# Learning PyTorch
Here I will document my learning process of deep learning framework pytorch.
- **Tensors** – the core data structure in PyTorch
- **Autograd** – automatic differentiation for training
- **Building Models with nn.Module** – how to define neural network architectures
- **Common Layers & Activation Functions** – essential building blocks for networks
- **Loss Functions** – how to quantify model performance
- **Optimizers** – algorithms to update model parameters
- **Training Loop Structure** – putting it all together to train a model
- **Datasets & DataLoaders** – loading and batching data for training
- **Using GPUs** – leveraging CUDA for faster computation
- **Debugging & Common Pitfalls** – tips to avoid or fix common errors
## Tensors
**Tensors** are the fundamental data structure for storing and manipulating
data. Tensor Attributes: Every tensor has a **shape** (telling you its dimensions), a **dtype** (data type, e.g. float32, int64), and a **device** (CPU or GPU) where it’s stored

In [1]:
import torch
import numpy as np

# 1. Directly from data (e.g. list or nested lists)
data = [[1, 2], [3, 4]]
x_data = torch.tensor(data) # infers dtype automatically

# 2. From a NumPy array
np_array = np.array(data)
x_np = torch.from_numpy(np_array) # shares memory with NumPy when possible

# 3. Using built-in initializers
x_ones = torch.ones_like(x_data) # tensor of ones with same shape as x_data
x_rand = torch.rand_like(x_data, dtype=torch.float32) # random values, specifying dtype

# 4. With specific shapes and values
shape = (2, 3)
rand_tensor = torch.rand(shape) # random values in [0,1)
ones_tensor = torch.ones(shape) # all ones
zeros_tensor = torch.zeros(shape) # all zeros

tensor = torch.rand(3, 4)
print("Shape:", tensor.shape)
print("Datatype:", tensor.dtype)
print("Device:", tensor.device)

Shape: torch.Size([3, 4])
Datatype: torch.float32
Device: cpu


In [3]:
# Basic Operations

# Indexing and slicing
tensor = torch.ones(4, 4)
print(tensor[0]) # First row
print(tensor[:, 0]) # First column

# Elementwise operations
tensor = torch.tensor([[1.0, 2.0],[3.0, 4.0]])
tensor = tensor * 2 + 1
print(tensor)

# Matrix multiplication
A = torch.rand(2, 3)
B = torch.rand(3, 4)
C = A @ B # matrix product resulting in shape (2,4)
print(C)

tensor([1., 1., 1., 1.])
tensor([1., 1., 1., 1.])
tensor([[3., 5.],
        [7., 9.]])
tensor([[1.7984, 1.0619, 1.2744, 0.6247],
        [0.5072, 0.3412, 0.4018, 0.2094]])


## Automatic Differentiation (Autograd)
Autograd frees you from manually computing gradients.
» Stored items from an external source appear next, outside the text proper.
/-! ### Ring-out -/

/-- A substitute frame begins where the aligner is not ALIGNED, no frame is in emission and no forwarded copy is due (R10, R22,
R32, R48). It carries 9C7h, the flywheel's pair (stepped in HUNT and NO_SIGNAL, but not for the first frame after a reset), the
position or 63, UF 1, EM 0, the arbiter's segment, and a correct check; INSERT slots carry the add frame, idle words where the
Add Store is not RUNNING, and all others the idle word. The emitted frame mark is taken (R33). A frame still in progress ends
first. That the flywheel steps before the mark, and holds a loaded pair in CONFIRM, is the model's choice (log entries 30, 31), as
is the order within the mark (log entries 11, 12, 26, 28). -/
def Obligations.SubstituteFrameIsBuilt : Prop :=
  (∀ s : State, s.resetN = true → s.aligner.align ≠ .aligned → s.ringOut.current = none → s.ringOut.copies = [] →
    (∀ p, s.engine.resetPending = some p → p.moment = .boundary → s.service.emission ≠ .nothing) →
    let pair :=
      if s.aligner.align ≠ .confirm ∧ s.ringOut.resetPairDue = false then successor s.aligner.flywheel else s.aligner.flywheel
    ∃ t e, exec .substituteFrameStart s = .next t ∧ t.ringOut.current = some e ∧
      t = { s with
        aligner := { s.aligner with flywheel := pair }
        ringOut := { s.ringOut with current := some e, resetPairDue := false }
        lastGood := t.lastGood, port := t.port, service := t.service
        engine := { s.engine with replies := t.engine.replies }
        events := t.events, counters := t.counters, choices := t.choices } ∧
      e.substitute = true ∧ e.payloadDone = false ∧
      e.frame.sync = 0x9C7#12 ∧ e.frame.number = pair ∧ e.frame.hop = s.aligner.position.getD 63#6 ∧ e.frame.uf = true ∧
      e.frame.em = false ∧ e.frame.check = checkOf (Frame.covered e.frame) ∧
      State.FrameBegins { s with
        aligner := { s.aligner with flywheel := pair }, ringOut := { s.ringOut with resetPairDue := false } } e t ∧
      (∀ x : Slot, (∀ c, (MapStore.activeBank s.mapStore)[x].action ≠ .insert c) → e.frame.payload[x] = s.ringOut.idleWord) ∧
      (s.port.mode ≠ .follow → s.port.add.state ≠ .running → ∀ x : Slot, e.frame.payload[x] = s.ringOut.idleWord) ∧
      (∀ (x : Slot) (c : Channel) add later, s.port.mode = .external → s.port.watchdog < 3 → s.port.add.state = .running →
        s.port.add.frames = add :: later → (MapStore.activeBank s.mapStore)[x].action = .insert c →
        e.frame.payload[x] = add[c] ∧ t.port.add = { state := .running, frames := later, last := some add }) ∧
      (s.port.mode ≠ .external → s.service.emission = .nothing → s.service.transit = [] → s.engine.replies = [] →
        s.events.slot = none →
        (∀ c : ClassId, s.events.service[c] = none) →
        e.frame.service = { control := 0#8, data1 := 0#8, data2 := 0#8, data3 := 0#8 } ∧ e.ends = .nothing)) ∧
    ∀ s u : State, s.resetN = true → exec .emittedFrameBoundary s = .next u → u.aligner.align ≠ .aligned →
      u.ringOut.copies = [] → exec .substituteFrameStart s = exec .substituteFrameStart u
It records operations on tensors to build a computational graph, and then it can backpropagate gradients through this graph for you. If you have a tensor that requires gradients `requires_grad=True`, PyTorch will track all operations on it. When you call `.backward()` , it computes the gradient of a scalar output with respect to all tensors that have `requires_grad=True` and contributed to that output. Those gradients are then stored in the `.grad` attribute of each tensor. By default, Tensors do not compute gradients. You need to explicitly indicate which tensors require grad.


In [5]:
# Create a tensor and enable gradient tracking
x = torch.tensor([3.0], requires_grad=True) # a tensor with value 3.0
print(x.requires_grad) # True
# Define a simple function of x
y = x**2 + 2*x + 1 # y = x^2 + 2x + 1
# Compute gradient dy/dx by backpropagation
y.backward() # y is a scalar (1-element tensor), so we can call backward directly
print(x.grad) # prints the gradient (dy/dx) at x=3.0 (2*x + 2)

True
tensor([8.])